— Grands Dieux, que je l'échappe belle,
Oh ! qu'au destin je dois une bonne chandelle !
S'écriait un jeune lapin
Rentré tout haletant au logis souterrain :
Oui, mes amis, si je n'avais bien vite
Su prendre habilement la fuite,
Oui, pour toujours c'en était fait de moi !
Un monstre affreux (j'en tremble encor d'effroi),
A failli me happer, m'avaler tout-à-l'heure.
Il est ici près de notre demeure,
Non loin de ce gros chêne au sommet décrépit
Où ce geai si criard l'an dernier fit son nid.
La lune l'éclairait ; son corps et sa ligure
Sont tout noirs ; sur sa tête il élève des bras
Dont la longueur, je vous le jure,
Est telle qu'ils pourraient, je n'exagère pas,
D'ici de ce logis atteindre au moins la porte.

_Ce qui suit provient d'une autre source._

theorem witness_QueuesComplete_selectionComplete_late : ∃ (slice : Nat) (x : Selection) (k : Nat) (l : List Nat) (s : State), s.tm.selections.find? (fun x => x.slice = slice) = some x ∧ (s.queue x.queue).packets = k :: l ∧ s.overSojourn x.queue k = true :=
  ⟨0, { slice := 0, node := 5, path := [(nodeKey 4 7, 1)], queue := 7 }, 9, [10], { (let s := { ((((((up.setPort 5 { personality := .ethernet, state := .up }).setNode (nodeKey 0 5) { pir := 0xFFFFFFFF, rings := [(10, [nodeKey 4 7])] }).setNode (nodeKey 4 7) { live := true, parentLevel := 0, parent := 5, priority := 2, weight := 1, pir := 0xFFFFFFFF }).setQueue 7 { state := .opened, packets := [9] }).setPkt 9 { live := true, bytes := List.replicate 60 0, desc := { queue := 7, length := 60 } })) with now := 8 }; { s with tm := { s.tm with selections := [{ slice := 0, node := 5, path := [(nodeKey 4 7, 1)], queue := 7 }] } }).setQueue 7 { state := .opened, packets := [9, 10], sojournUs := 1 } with now := us 1 }, by decide⟩

theorem witness_QueuesComplete_selectionComplete_none : ∃ (slice : Nat) (s : State), s.tm.selections.find? (fun x => x.slice = slice) = none :=
  ⟨0, up, by decide⟩

/-! ### PoliceCommandsComplete -/

theorem witness_PoliceCommandsComplete_policerConfig : ∃ (c : Cmd) (k i : Nat) (s : State), ready s c 0x0A00 .any = true ∧ firstErr (policerConfigErrs c s) = none ∧ k = c.u32 16 ∧ ¬ ((s.policer k).cir = c.u32 28 ∧ (s.policer k).rate2 = c.u32 32 ∧ (s.policer k).cbs = c.u32 36 ∧ (s.policer k).size2 = c.u32 40) ∧ c.u8 24 = i ∧ i < 2 :=
  ⟨cm 0xA00 [(16, 4, 70001), (20, 1, 1), (21, 1, 1), (23, 1, 20), (24, 1, 1), (26, 1, 1), (28, 4, 1000000), (32, 4, 2000000), (36, 4, 125000), (40, 4, 250000)], 70001, 1, begun up (cm 0xA00 [(16, 4, 70001), (20, 1, 1), (21, 1, 1), (23, 1, 20), (24, 1, 1), (26, 1, 1), (28, 4, 1000000), (32, 4, 2000000), (36, 4, 125000), (40, 4, 250000)]), by decide⟩

theorem witness_PoliceCommandsComplete_policerConfig_kept : ∃ (c : Cmd) (k : Nat) (p : Policer) (s : State), ready s c 0x0A00 .any = true ∧ firstErr (policerConfigErrs c s) = none ∧ k = c.u32 16 ∧ p = (s.policer k).refill s.tclk ∧ p.cir = c.u32 28 ∧ p.rate2 = c.u32 32 ∧ p.cbs = c.u32 36 ∧ p.size2 = c.u32 40 :=
  ⟨cm 0xA00 [(16, 4, 70001), (20, 1, 1), (21, 1, 1), (23, 1, 20), (24, 1, 0), (26, 1, 1), (28, 4, 1000000), (32, 4, 2000000), (36, 4, 125000), (40, 4, 250000)], 70001, { cir := 1000000, rate2 := 2000000, cbs := 125000, size2 := 250000, tokC := 5, tok2 := 6 }, (begun up (cm 0xA00 [(16, 4, 70001), (20, 1, 1), (21, 1, 1), (23, 1, 20), (24, 1, 0), (26, 1, 1), (28, 4, 1000000), (32, 4, 2000000), (36, 4, 125000), (40, 4, 250000)])).setPolicer 70001 { cir := 1000000, rate2 := 2000000, cbs := 125000, size2 := 250000, tokC := 5, tok2 := 6 }, by decide⟩

theorem witness_PoliceCommandsComplete_policerStats : ∃ (c : Cmd) (x : Policer) (s : State), ready s c 0x0A01 .any = true ∧ c.needReply = none ∧ s.ownErr c 6 (c.u32 16) = none ∧ c.u8 20 ≤ 1 ∧ c.zeros 21 43 = none ∧ x = s.policer (c.u32 16) :=
  ⟨cm 0xA01 [(16, 4, 7), (20, 1, 1)], {}, begun up (cm 0xA01 [(16, 4, 7), (20, 1, 1)]), by decide⟩

theorem witness_PoliceCommandsComplete_congProfile : ∃ (c : Cmd) (id : Nat) (s : State), ready s c 0x0A02 .any = true ∧ firstErr (congProfileErrs c s) = none ∧ c.u8 16 ≠ 2 ∧ id = c.u16 18 :=
  ⟨cm 0xA02 [(16, 1, 0), (18, 2, 12), (20, 1, 2), (21, 1, 4), (22, 2, 1000), (24, 4, 200), (28, 4, 1000), (32, 2, 1024), (36, 4, 4000)], 12, begun up (cm 0xA02 [(16, 1, 0), (18, 2, 12), (20, 1, 2), (21, 1, 4), (22, 2, 1000), (24, 4, 200), (28, 4, 1000), (32, 2, 1024), (36, 4, 4000)]), by decide⟩

theorem witness_PoliceCommandsComplete_congProfile_refused : ∃ (c : Cmd) (s : State), ready s c 0x0A02 .any = true ∧ c.u8 16 = 2 ∧ c.zeros 17 1 = none ∧ c.u16 18 < 4096 ∧ (s.cprofile (c.u16 18)).live = true ∧ (s.cprofile (c.u16 18)).owner = c.domain ∧ c.zeros 20 44 = none ∧ s.profileUsed (c.u16 18) = true :=
  ⟨cm 0xA02 [(16, 1, 2), (18, 2, 12)], ((begun up (cm 0xA02 [(16, 1, 2), (18, 2, 12)])).setCprofile 12 { live := true }).setQueue 5 { slots := [(1, 13)] }, by decide⟩

theorem witness_PoliceCommandsComplete_congProfile_delete : ∃ (c : Cmd) (id : Nat) (s : State), ready s c 0x0A02 .any = true ∧ firstErr (congProfileErrs c s) = none ∧ c.u8 16 = 2 ∧ id = c.u16 18 :=
  ⟨cm 0xA02 [(16, 1, 2), (18, 2, 12)], 12, ((begun up (cm 0xA02 [(16, 1, 2), (18, 2, 12)])).setCprofile 12 { live := true }).setQueue 5 { slots := [(1, 14)] }, by decide⟩

theorem witness_PoliceCommandsComplete_queueCong : ∃ (c : Cmd) (s : State), ready s c 0x0A03 .any = true ∧ s.ownErr c 2 (c.u32 16) = none ∧ 1 ≤ c.u32 20 ∧ s.ownsRange c.domain 2 (c.u32 16) (c.u32 20) = true ∧ (∀ i, i < 4 → c.u16 (24 + 2 * i) = 0xFFFF ∨ ((s.cprofile (c.u16 (24 + 2 * i))).live = true ∧ (s.cprofile (c.u16 (24 + 2 * i))).owner = c.domain)) ∧ c.zeros 34 30 = none :=
  ⟨cm 0xA03 [(16, 4, 6), (20, 4, 3), (24, 2, 0xFFFF), (26, 2, 12), (28, 2, 0xFFFF), (30, 2, 0xFFFF), (32, 2, 500)], (begun up (cm 0xA03 [(16, 4, 6), (20, 4, 3), (24, 2, 0xFFFF), (26, 2, 12), (28, 2, 0xFFFF), (30, 2, 0xFFFF), (32, 2, 500)])).setCprofile 12 { live := true }, by decide⟩

theorem witness_PoliceCommandsComplete_obsSelect : ∃ (c : Cmd) (s : State), ready s c 0x0A04 .any = true ∧ c.u8 16 = 0 ∧ c.zeros 17 3 = none ∧ s.ownErr c 2 (c.u32 20) = none ∧ 1 ≤ c.u32 24 ∧ c.u32 24 ≤ 65536 ∧ s.ownsRange c.domain 2 (c.u32 20) (c.u32 24) = true ∧ c.zeros 28 36 = none ∧ (∀ q, c.u32 20 ≤ q → q < c.u32 20 + c.u32 24 → (s.queue q).selected = false) ∧ s.selectedCount + c.u32 24 ≤ 65536 ∧ (s.selectedOf c.domain).length + c.u32 24 ≤ allowance s.pol.slotAllow c.domain :=
  ⟨cm 0xA04 [(20, 4, 6), (24, 4, 3)], begun up (cm 0xA04 [(20, 4, 6), (24, 4, 3)]), by decide, by decide, by decide, by decide, by decide, by decide, by decide, by decide, fun q _ _ => by rfl, by decide⟩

L'assistance, à ces mots, de peur à moitié morte,
Vite s'enfuit.
Au fond du ténébreux et tortueux réduit,
Cependant un lapin, d'une humeur moins poltronne,
Débouche près du lieu par un chemin secret,
Avance à pas de loup, s'arrête, puis tâtonne,
Distingue, voit enfin le monstrueux objet.

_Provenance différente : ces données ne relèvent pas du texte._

-- ==== Sys2Proof/Machine/Ops.lean ====
section
/-! DEFINITION. The named operations over the registers, shared by every command: how a command ends (00_scope.md R10,
60_exceptions.md R132), the register writes, reset, and the handshake's register writes. Failing a command (`fail`) is
this core's one form of an exception: there is no trap entry and no return from one (60_exceptions.md R130, R137). -/

namespace Sys2Proof.Machine

/-- The 2-bit value of `STATUS` (60_exceptions.md R131). -/
def Status.code : Status → BitVec 2
  | .ok => 0
  | .illegal => 1
  | .badFps => 2
  | .unconfig => 3

/-- Writes `RES[0..3]` and `STATUS` together: every command ends with exactly this (30_encoding.md R60). -/
def State.finish (code : Status) (r : Results) (s : State) : State := { s with res := r, status := code }

/-- `done(r0, r1, r2, r3)`: the command ends successfully (00_scope.md R10). -/
def done (r : Results) (s : State) : State := s.finish .ok r

/-- `fail(code)`: the command ends precisely, with `RES[0..3] <- 0`, `STATUS <- code` and no other register written
(60_exceptions.md R132). -/
def fail (code : Status) (s : State) : State := s.finish code .zero

/-- The writes of a successful LOAD: the whole timecode is replaced and the user bits cleared (41_load_encode.md R85). -/
def State.construct (fps : Word16) (df : Bool) (count : Word32) (s : State) : State :=
  { s with fps := fps, drop := df, counter := count, userBits := 0 }

/-- `COUNTER <- v`. -/
def State.setCounter (v : Word32) (s : State) : State := { s with counter := v }

/-- `USERBITS <- v`, all 32 bits (20_memory.md R42). -/
def State.setUserBits (v : Word32) (s : State) : State := { s with userBits := v }

/-- The unconfigured state, before the first successful LOAD (10_state.md R21). -/
abbrev State.Unconfigured (s : State) : Prop := s.fps = 0

/-- The check of a command that needs the rate (30_encoding.md R58, R59): `UNCONFIG` while unconfigured, else the
command's own next state. -/
def guardRate (s t : State) : Host.Outcome State Fault Refusal :=
  if s.Unconfigured then .next (fail .unconfig s) else .next t

/-- Every register at its reset value; a command in flight is discarded (70_reset_and_hazards.md R150, R151). What the
host will present is not the core's to change. That `cmd_ready` reads 1 already while `rst` is held is DEDUCED, unsafe: log
entry 9. -/
def State.resetRegisters (s : State) : State := { State.reset with host := s.host }

/-- What the host will present from now on. -/
def State.setHost (h : List HostEvent) (s : State) : State := { s with host := h }

/-- The accepting edge: the inputs are sampled and `cmd_ready` falls (10_state.md R35, 70_reset_and_hazards.md R155). -/
def State.accept (r : Request) (edges : Nat) (s : State) : State :=
  { s with cmdReady := false, rspValid := false, inFlight := some ⟨r, edges⟩ }

/-- An edge inside a command's flight that is not its completing edge. -/
def State.wait (r : Request) (edges : Nat) (s : State) : State :=
  { s with rspValid := false, inFlight := some ⟨r, edges⟩ }

/-- An edge at which nothing is accepted and nothing completes: a pulse of `rsp_valid` ends (10_state.md R35). -/
def State.idle (s : State) : State := { s with rspValid := false }

/-- The handshake's part of a completing edge: `cmd_ready = 1` together with the one-cycle `rsp_valid` pulse
(70_reset_and_hazards.md R155). -/
def State.respond (s : State) : State := { s with cmdReady := true, rspValid := true, inFlight := none }

/-- Applies `f` to a next state and passes a stop on. -/
def mapNext (f : State → State) : Host.Outcome State Fault Refusal → Host.Outcome State Fault Refusal
  | .next s => .next (f s)
  | .fault r => .fault r
  | .refused r => .refused r

end Sys2Proof.Machine
end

De retour il raconte, en se pâmant de rire,
L'incroyable motif de son joyeux délire.
A ce récit lapins d'accourir à l'instant,
D'aller voir l'horrible géant
Et d'y mener l'auteur de cette scène
Qui, tout confus, reconnaît aisément
Le sujet de sa peur : c'était l'ombre du chêne.

C'est ainsi qu'un poltron la nuit croit voir errer
Des fantômes toujours prêts à le dévorer.